P-Valley, a drama series about people working at a Mississippi strip club, depicted a Black mother and daughter enduring multiple abortion restrictions. They travel to Jackson where they learn the 14-year-old daughter Terricka is only two days away from missing the 15-week gestational cutoff date. They check into a hotel for a mandatory 24-hour waiting period. “This episode is about two Black women trying to access medical care and what that means and what they have to endure,” says Herold. She praised P-Valley for centering the stories of southern, Black characters and contextualizing them within a “racist, sexist healthcare system.” She said the “Jackson” episode associated abortion with love and care and support.
“We felt it our responsibility to depict the war on Black women’s bodies raging in this conservative state,” P-Valley’s creator and showrunner Katori Hall wrote in a Hollywood Reporter essay about the episode. “I am thankful that as a storyteller I have the platform to create empathy where law and policy have failed.”

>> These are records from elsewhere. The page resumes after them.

/-- PLACEMENT_PASS with nothing queued, and with one launch of a quad. -/
theorem wit_pass : ∃ o : Nat, ∀ l : Launch, l = { number := 0, fn := 0, bytes := ((record.set 8 120).set 9 120) } → ∀ s : State,
    s = { mkL thU with quads := [], funcs := [(0, { st := .active, qmax := 14400, queues := (Vector.replicate 4 []).set 3 [l] })], leases := [(0, { live := true, qmax := 14400 })] } →
    (mkL thU).passOrder = [] ∧ s.passOrder = [0] ∧ (s.fn 0).head = some l ∧ l.fn = 0 ∧ floorOf l.bytes = 0 ∧ launchFixed l.bytes = false ∧ s.floors + 2000 ≤ s.sustained ∧
    s.leaseClaim (s.fn 0).lease 0 + launchW l.bytes * launchH l.bytes ≤ (s.lse (s.fn 0).lease).qmax ∧ (s.quadsOf 0).length + launchW l.bytes * launchH l.bytes ≤ (s.fn 0).qmax ∧
    s.bestOrigin 0 l.bytes = some (o, 0) := by
  refine ⟨0, ?_⟩
  rintro l rfl s rfl
  decide +kernel

/-- SLOT_FILL with a thread of a launch to place; the completion of a quad group; the end of a quad's scrub. -/
theorem wit_slot_fill : ∀ l : Launch, l = { number := 0, fn := 0, bytes := record, births := [15] } → ∀ s : State, s = { mkU thU with running := [l] } → (s.core 0).away = false ∧ (s.core 0).inbound = [] ∧
    (s.core 0).spillCount = 0 ∧ s.nextBirth 0 = some (l, 15) ∧ launchPaired l.bytes = false := by rintro l rfl s rfl; decide +kernel

theorem wit_group : ∀ s r : State, s = { mkU thU with threads := [], quads := [(14399, { hold := .held 0 0 false })] } → r = { mkU thU with quads := [(14399, { hold := .scrub none })] } →
    (14399 : Nat) < 14400 ∧ (s.quad 14399).hold = .held 0 0 false ∧ s.groupDone 14399 0 = true ∧ (∀ i, i < 4 → (s.core (coreOfQuad 14399 i)).place.service = .inService) ∧
    (r.quad 14399).hold = .scrub none ∧ r.stricken 14399 = false ∧ (∀ p ∈ r.funcs, p.2.resume.contains 14399 = false) := by
  rintro s r rfl rfl
  decide +kernel

/-- LIVE_MIGRATION_DONE of a context that leaves and of one that has moved; MIGR_ORDER_END of a MOVE and of a RESUME;
RIGHTS_PROPAGATED to a thread that waits. -/
theorem wit_migration : ∀ b : Bool, ∀ s : State, s = { mkU thE { leaving := b, moving := !b } with orders := [{ code := 0, arg := 1, lease := 0 }, { code := 3, arg := 0, lease := 0 }, { code := 1, arg := 0, lease := 0 }] } →
    (s.core 0).leaving = b ∧ (s.core 0).moving = !b ∧ s.ordered 1 0 = true ∧ (s.core 0).drained = true ∧
    s.orders.find? (fun y => y.code == 0 && y.arg == 1) = some { code := 0, arg := 1, lease := 0 } ∧ (s.core 1).moving = false ∧ (s.core 1).leaving = false ∧
    s.orders.find? (fun y => y.code == 3 && y.arg == 0) = some { code := 3, arg := 0, lease := 0 } ∧ (s.fn 0).saved = [] ∧ validThread 0 = true ∧ (s.thr 0).st = .parked .engine ∧
    (s.thr 0).op.fetch = false := by
  rintro b s rfl
  cases b
  all_goals decide +kernel

/-- LAUNCH_WINDOW_WRITE of a good record. -/
theorem wit_window : ∀ s : State, s = { mkL thU with funcs := [(0, { st := .active, qmax := 1, rights := 1 })] } → record.length = 64 ∧ s.exists? 0 = true ∧ s.fnRight 0 0 = true ∧
    badRecord (record.set 13 (BitVec.ofNat 8 (byteAt record 13 / 4 * 4 + 3))) = false ∧ (vget [] (s.fn 0).queues 3).length < 16 ∧ launchW record * launchH record ≤ (s.fn 0).qmax ∧
    launchW record * launchH record ≤ (s.lse (s.fn 0).lease).qmax := by rintro s rfl; decide +kernel

/-- NONCE_WRITE of the last byte and of an earlier one; QUOTE_COMPLETE. -/
theorem wit_quote : ∀ b : Bool, ∀ s : State, s = { mkU thU with service := { quoting := b } } → s.service.quoting = b ∧ s.service.nonce.length = 48 ∧ (47 : Nat) < 48 ∧ 48 ≤ 47 + [(1 : Byte)].length ∧
    46 + [(1 : Byte)].length < 48 := by rintro b s rfl; cases b <;> decide +kernel

/-- A flit of the host under SEQ 0: type, length, highest address byte, CRC bytes. -/
def flit (type len hi : Byte) (crc : List Byte) : List Byte :=
  [0, 0, 0, 0, type, len, 0, 0, 0, 0, 0, 0, 0, 0, 0, hi, 1] ++ List.replicate 235 0 ++ crc

/-- A write, a read request, an idle flit, a read reply and a NAK with their CRC, and the check bytes of each. -/
def flits : List (List Byte × List Byte) :=
  [(flit 1 1 64 [33, 245, 181, 243], [233, 128, 98, 217, 246, 179, 57, 127, 75, 135, 192, 56, 202, 249, 7, 2]),
    (flit 2 236 64 [66, 118, 164, 131], [169, 138, 238, 107, 83, 186, 227, 208, 151, 164, 149, 142, 112, 166, 128, 190]),
    (flit 0 0 0 [200, 197, 183, 98], [192, 216, 91, 170, 157, 99, 227, 29, 108, 177, 203, 113, 143, 218, 209, 211]),
    (flit 3 1 0 [28, 177, 149, 189], [187, 35, 223, 36, 59, 19, 153, 206, 159, 177, 34, 195, 107, 251, 22, 211]),
    (flit 4 0 0 [142, 128, 37, 113], [45, 171, 159, 190, 71, 184, 186, 188, 64, 88, 99, 111, 66, 69, 177, 163])]

/-- A fold over bytes whose accumulator is a numeral at every step. -/
def foldF {w : Nat} (f : BitVec w → Byte → BitVec w) : List Byte → Nat → Nat
  | [], n => n
  | b :: bs, n => match (f (BitVec.ofNat w n) b).toNat with
    | 0 => foldF f bs 0
    | m + 1 => foldF f bs (m + 1)

theorem foldF_eq {w : Nat} (f : BitVec w → Byte → BitVec w) (l : List Byte) (x : BitVec w) :
    foldF f l x.toNat = (l.foldl f x).toNat := by
  induction l generalizing x with
  | nil => rfl
  | cons b bs ih =>
    rw [List.foldl_cons, ← ih, foldF, BitVec.ofNat_toNat, BitVec.setWidth_eq]
    split <;> simp_all

theorem rsCorrect_of {c : List Byte} (hl : c.length = 272)
    (h : (List.range 16).all (fun i => foldF (fun acc b => gfMul (gfExp i) acc ^^^ b) c 0 == 0) = true) : rsCorrect c = some (c, 0) := by
  have hs : (rsSyndromes c).all (· == 0) = true := by
    simp only [rsSyndromes, List.all_map, List.all_eq_true, Function.comp, beq_iff_eq] at h ⊢
    intro i hi
    have h2 := foldF_eq (fun acc b => gfMul (gfExp i) acc ^^^ b) c 0#8
    rw [show (0#8).toNat = 0 from rfl, h i hi] at h2
    exact (BitVec.eq_of_toNat_eq (by simpa using h2.symm))
  simp only [rsCorrect, hl, hs, bne_self_eq_false, Bool.false_eq_true, if_false, if_true]

theorem crcOk_of {f : List Byte} (h : (ofBytes ((f.drop 252).take 4) == 2 ^ 32 - 1 - foldF crcByte (f.take 252) 0xFFFFFFFF) = true) : crcOk f = true := by
  have h2 := foldF_eq crcByte (f.take 252) 0xFFFFFFFF#32
  rw [show (0xFFFFFFFF#32).toNat = 0xFFFFFFFF from rfl] at h2
  rw [h2] at h
  simpa [crcOk, crc32, BitVec.toNat_not] using h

ANSIRH’s report found that while a “huge leap” has been made in depicting barriers, the demographics of the people who most commonly encounter these restrictions in real life are not accurately represented. In 2022, 58 percent of TV characters who obtained abortion were white cisgender women, while in reality white women make up only about a third of the U.S. abortion patient population.
“Characters on TV who get abortions are often younger, whiter and wealthier compared to the actual population of people who bear the brunt of abortion restrictions in the U.S., like parents of color who are struggling to make ends meet,” said Herold. Eighty percent of the characters facing barriers to abortion access on television were white and either middle class or wealthy.

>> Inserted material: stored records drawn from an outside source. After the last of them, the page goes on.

-- ==== Sys2Proof/Machine/Ops.lean ====
section
/-! DEFINITION. The named operations that the meanings share: the host port's answers, the PulseClock, the
assembler, the player, the error conditions (what stands for taking an exception, 60_exceptions.md
R333), completion of a frame, the steps of the receive role and of the transmit role. Each is the
effect in full; the meanings add the trigger under which the block performs it. -/

namespace Sys2Proof.Machine

open Sys2Proof

/-- What a step or a meaning answers. -/
abbrev Outcome := Host.Outcome State Fault Refusal

/-- The next sub-step of a tick, if the earlier one gave a next state. -/
def andThen (o : Outcome) (f : State → Outcome) : Outcome :=
  match o with
  | .next s => f s
  | .fault r => .fault r
  | .refused r => .refused r

/-! ## Host port -/

/-- The response to a host command: `cmd_ok` and `cmd_result` (47_host_commands.md R265). -/
def respond (ok result : Bool) (s : State) : State := { s with cmdOk := ok, cmdResult := result }

/-- The one-tick outputs fall (20_memory.md R70 sub-step 2). -/
def clearPulses (s : State) : State := { s with rxValid := false, cmdOk := false, cmdResult := false }

/-- SEND's test (47_host_commands.md R267). -/
abbrev sendAccepted (len : Nat) (s : State) : Prop := s.qLen = 0 ∧ 1 ≤ len ∧ len ≤ 10

/-- SEND: enqueue one outbound buffer, or refuse it with nothing changed (47_host_commands.md R267). -/
def enqueue (len : Nat) (data : List Byte) (s : State) : State :=
  if sendAccepted len s then
    respond true false { s with qBuf := pad10 (data.take len), qLen := len }
  else respond false false s

/-- The answer of TAKE `k` is an opportunity of the chunker: `READY_FOR_TEXT` taken with answer 1 by the
host of a transmit-role instance (49_text_chunker_boundary.md R305, R307). -/
def isOpportunity (k : Nat) (s : State) : Bool :=
  decide (s.pins.role = .tx) && decide (k = 1) && bitOf s.peerFlags k

/-- TAKE: check and clear bit `k` of `peer_flags` in one step (47_host_commands.md R268). The host's
software notes an opportunity; one that is still unused is not counted twice (log entry 22). -/
def takeBit (k : Nat) (s : State) : State :=
  respond true (bitOf s.peerFlags k)
    { s with peerFlags := setBitTo s.peerFlags k false,
             textReady := s.textReady || isOpportunity k s }

/-- SETF: set the owned bits of a mask in `out_flags` (47_host_commands.md R269). -/
def setFlags (m : Byte) (s : State) : State :=
  respond true false { s with outFlags := s.outFlags ||| (m &&& ownMask s.cfg s.pins.role) }

/-- CLRF: clear the bits of a mask in `out_flags` (47_host_commands.md R270). -/
def clearFlags (m : Byte) (s : State) : State :=
  respond true false { s with outFlags := s.outFlags &&& ~~~m }

/-- CLRD: clear the bits of a mask in `diag` (47_host_commands.md R272). -/
def clearDiag (m : Byte) (s : State) : State := respond true false { s with diag := s.diag &&& ~~~m }

/-! ## PulseClock -/

/-- The edge that a sample shows (40_pulse_decoder.md R120). -/
def edgeOf (line : Level) (s : State) : Edge :=
  if line = s.prevLevel then .none
  else match line with
    | .high => .rising s.tEdge
    | .low => .falling s.tEdge

/-- The PulseClock step; the edge is handed on (40_pulse_decoder.md R120). -/
def clockStep (line : Level) (s : State) : State :=
  if line = s.prevLevel then
    { s with tEdge := sat s.cfg (s.tEdge + 1), ephem := .edge .none }
  else
    { s with prevLevel := line, tEdge := 1, ephem := .edge (edgeOf line s) }

/-! ## Player -/

/-- `play(list)` (43_pulse_encoder.md R175). -/
def play (w : List Segment) (s : State) : State :=
  { s with segs := w, segRem := (w.head?.map Segment.length).getD 0, txState := .play }

/-- The overlay sample: the head is `ZS(n, i, k)` and k of its ticks have run (43_pulse_encoder.md R168,
R175; 46_link_tx.md R237). -/
def sampleOverlay (line : Level) (s : State) : State :=
  match s.segs with
  | .zs n i k :: _ =>
    if n = k + s.segRem then { s with rbVec := setBitTo s.rbVec i (levelBit line) } else s
  | _ => s

/-- One tick of the head segment (43_pulse_encoder.md R175, without the list-empty action). -/
def advancePlayer (s : State) : State :=
  match s.segs with
  | [] => s
  | _ :: rest =>
    if 1 < s.segRem then { s with segRem := s.segRem - 1 }
    else match rest with
      | [] => { s with segs := [] }
      | g :: _ => { s with segs := rest, segRem := g.length }

/-! ## Assembler -/

/-- The length of the frame a role gathers (41_packet_assembler.md R141, 30_encoding.md R95). -/
def frameLen (s : State) : Nat :=
  match s.pins.role with
  | .rx => s.cfg.pktLen
  | .tx => s.cfg.burstLen

/-- `ASM.START`: begin a new frame; `pkt` is not cleared (41_packet_assembler.md R140). -/
def startFrame (s : State) : State := { s with bitIdx := 0, byteIdx := 0, curByte := 0x00#8 }

/-- `ASM.ABANDON`: give up the current frame (41_packet_assembler.md R142). -/
def abandonFrame (s : State) : State := { s with bitIdx := 0, byteIdx := 0, curByte := 0x00#8 }

/-- The byte under assembly with one more bit at `bit_idx` (41_packet_assembler.md R141). -/
def withBit (b : Bool) (s : State) : Byte :=
  s.curByte ||| ((if b then 1#8 else 0#8) <<< s.bitIdx)

/-- `ASM.BIT` without the completion test: append one bit, store the byte after its eighth
(41_packet_assembler.md R141). -/
def appendBit (b : Bool) (s : State) : State :=
  if s.bitIdx < 7 then { s with curByte := withBit b s, bitIdx := s.bitIdx + 1 }
  else
    { s with pkt := putByte s.pkt s.byteIdx (withBit b s), byteIdx := s.byteIdx + 1, bitIdx := 0,
             curByte := 0x00#8 }

/-! ## Conditions: what stands for taking an exception -/

/-- The restart state a failure or a completion leads to: `AS` in the receive role, `T_IDLE` with the
idle count at 0 in the transmit role (60_exceptions.md R333; 45_link_rx.md R209 to R211, 46_link_tx.md
R246 to R248). -/
def toRestart (s : State) : State :=
  match s.pins.role with
  | .rx => { s with linkState := .awaitingSync }
  | .tx => { s with txState := .idle, idleCtr := 0 }

/-- Set a condition's sticky marks in `diag` (10_state.md R38, 60_exceptions.md R321). -/
def mark (c : Condition) (s : State) : State := { s with diag := s.diag ||| conditionMarks s c }

/-- `raise <Condition>`: the whole response of 60_exceptions.md R322 to R327, done in the step that found
the condition. Nothing is saved and nothing is returned from (R333). -/
def raise (c : Condition) (s : State) : State :=
  match c with
  | .framingNoise => s
  | .peerNotReady => toRestart { s with byteIdx := 0 }
  | .parityMismatch => toRestart { mark .parityMismatch s with byteIdx := 0 }
  | .prematureReset => toRestart (abandonFrame (mark .prematureReset s))
  | .starvation => toRestart (abandonFrame (mark .starvation s))
  | .readBackAbort => toRestart (abandonFrame (mark .readBackAbort s))

/-! ## Completion of a frame -/

/-- The ready gate: the peer's `HOST_READY` in byte 1 (41_packet_assembler.md R144). -/
def gateOpen (s : State) : Bool := bitOf (byteAt s.pkt 1) 7

/-- `BUS_AVAIL` in byte 1 of the packet just received (44_arbitration_header.md R188). -/
def busGranted (s : State) : Bool := bitOf (byteAt s.pkt 1) 4

/-- The payload of a gathered packet: `pkt[2..11]` (20_memory.md R64). -/
def packetPayload (s : State) : List Byte := (s.pkt.toList.drop 2).take 10

/-- The payload of a gathered burst: `pkt[0..9]` (20_memory.md R64). -/
def burstPayload (s : State) : List Byte := s.pkt.toList.take 10

/-- `PAR.CHECK` on a packet (42_parity.md R156). -/
def packetParityOk (s : State) : Bool := byteAt s.pkt 12 == xorFold (packetPayload s)

/-- `PAR.CHECK` on a burst (42_parity.md R156). -/
def burstParityOk (s : State) : Bool := byteAt s.pkt 10 == xorFold (burstPayload s)

/-- Delivery of a packet (41_packet_assembler.md R144). -/
def deliverPacket (s : State) : State :=
  { s with hdrARx := byteAt s.pkt 0, peerFlags := byteAt s.pkt 1,
           rxPayload := bufOfList 10 (packetPayload s), rxValid := true }

/-- Delivery of a read-back burst; `peer_flags` is unchanged (46_link_tx.md R246). -/
def deliverBurst (s : State) : State :=
  { s with rxPayload := bufOfList 10 (burstPayload s), rxValid := true }

/-- The queued buffer padded to ten bytes: `pad10(q_buf[0..q_len-1])` (30_encoding.md R92 (d)). -/
def queuedPayload (s : State) : Vector Byte 10 := pad10 (s.qBuf.toList.take s.qLen)

/-- The conditions of the reply beside the accepted packet (45_link_rx.md R216). -/
abbrev replyGranted (s : State) : Prop :=
  s.pins.replyEn = true ∧ busGranted s = true ∧ 0 < s.qLen

/-- Start the reply burst (45_link_rx.md R216). -/
def startReply (s : State) : State :=
  play (waveBurst s.cfg (queuedPayload s).toList) { s with txbuf := queuedPayload s, qLen := 0 }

Her hunch is that storytellers often have a misconception that if white audiences saw that even people like them are affected by bans, then things would change. “I wish that’s how it works, but it doesn’t, so you might as well show the reality of it and build empathy,” she said.

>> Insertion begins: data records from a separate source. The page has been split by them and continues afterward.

-- ==== Sys2Proof/Machine/LinkTx.lean ====
section
/-! DEFINITION. Meanings of the transmit role's events (46_link_tx.md R232 to R248). An event outside its trigger leaves the
state unchanged (log entry 10). -/

namespace Sys2Proof.Machine

open Sys2Proof

/-- The transmit role is idle (46_link_tx.md R232). -/
abbrev txIdle (s : State) : Prop := s.pins.role = .tx ∧ s.txState = .idle

/-- `TX.START` (46_link_tx.md R232). -/
def execTxStart (s : State) : Outcome := .next (if txIdle s then startCycle s else s)

/-- `TX.PREAMBLE` (46_link_tx.md R235). -/
def execTxPreamble (s : State) : Outcome :=
  .next (if txIdle s ∧ cycleDue s then playPreamble s else s)

/-- `TX.HDRA` (46_link_tx.md R236). -/
def execTxHdra (s : State) : Outcome := .next (if slotEnded 0 s then playHeader s else s)

/-- `TX.OVERLAY`: the sample of the overlay cell now playing (46_link_tx.md R237). -/
def execTxOverlay (line : Level) (s : State) : Outcome :=
  .next (if s.txState = .play then sampleOverlay line s else s)

/-- `TX.FOLD` (46_link_tx.md R238). -/
def execTxFold (s : State) : Outcome := .next (if slotEnded 1 s then foldOverlay s else s)

/-- `TX.FLAGS` (46_link_tx.md R239). -/
def execTxFlags (s : State) : Outcome := .next (if slotEnded 1 s then playFlags s else s)

/-- `TX.DEQUEUE` (46_link_tx.md R240). -/
def execTxDequeue (s : State) : Outcome := .next (if slotEnded 2 s then dequeue s else s)

/-- `TX.PAYLOAD` (46_link_tx.md R241): slots 3 to 12, when slot 2 to 11 has ended. -/
def execTxPayload (s : State) : Outcome :=
  .next (if slotEnded s.txSlot s ∧ 2 ≤ s.txSlot ∧ s.txSlot ≤ 11 then playPayload s else s)

/-- `TX.PARITY` (46_link_tx.md R241). -/
def execTxParity (s : State) : Outcome := .next (if slotEnded 12 s then playParity s else s)

/-- `TX.END` (46_link_tx.md R242). -/
def execTxEnd (s : State) : Outcome :=
  .next (if slotEnded 13 s ∧ s.txrSeen = false then endCycle s else s)

/-- `RB.ENTER` (46_link_tx.md R243). -/
def execRbEnter (s : State) : Outcome :=
  .next (if slotEnded 13 s ∧ s.txrSeen = true then enterReadBack s else s)

/-- `RB.BIT` (46_link_tx.md R244). -/
def execRbBit (b : Bool) (s : State) : Outcome :=
  .next (if readingBack s then assembleBit b s else s)

/-- `RB.DONE` (46_link_tx.md R246). -/
def execRbDone (s : State) : Outcome :=
  .next (if readingBack s ∧ s.byteIdx = s.cfg.burstLen then finishBurst s else s)

/-- `RB.ABORT` (46_link_tx.md R247). -/
def execRbAbort (s : State) : Outcome :=
  .next (if readingBack s then raise .readBackAbort s else s)

/-- `RB.TIMEOUT` (46_link_tx.md R248). -/
def execRbTimeout (s : State) : Outcome :=
  .next (if readingBack s ∧ timedOut s then raise .starvation s else s)

end Sys2Proof.Machine
end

Interestingly, ANSIRH’s report found that only four plotlines portrayed someone having a medication abortion onscreen in 2022, and no stories at all depicted characters safely self-managing an abortion with pills. Herold did point out that Station 19 and Grey’s Anatomy included doctors accurately detailing the abortion pill protocol, which, given the strong fan base of the shows, gives her hope the shows spread knowledge about the safe procedure.
On the other side of the coin is Law and Order, which is also a repeat offender in abortion misinformation (although it did have one of the first post-Roe portrayals on television). Herold says the series, as well as Law and Order: SVU, often talks about mifepristone and misoprostol showing up in blood toxicology screens, which is categorically untrue.
“That’s so wrong. I just worry that will seep into people’s minds, contributing to a lot of fear,” said Herold. “If there is one thing I could change, as tiny as it is, that would be it.”
Nevertheless, seeing more true-to-life abortion stories on screen (and just more abortion plotlines in general) goes a long way toward destigmatizing the procedure and humanizing the horror stories we keep reading in the news. And while it’s certainly no silver lining in the context of losing our reproductive rights, it’s a step in the right direction for Hollywood.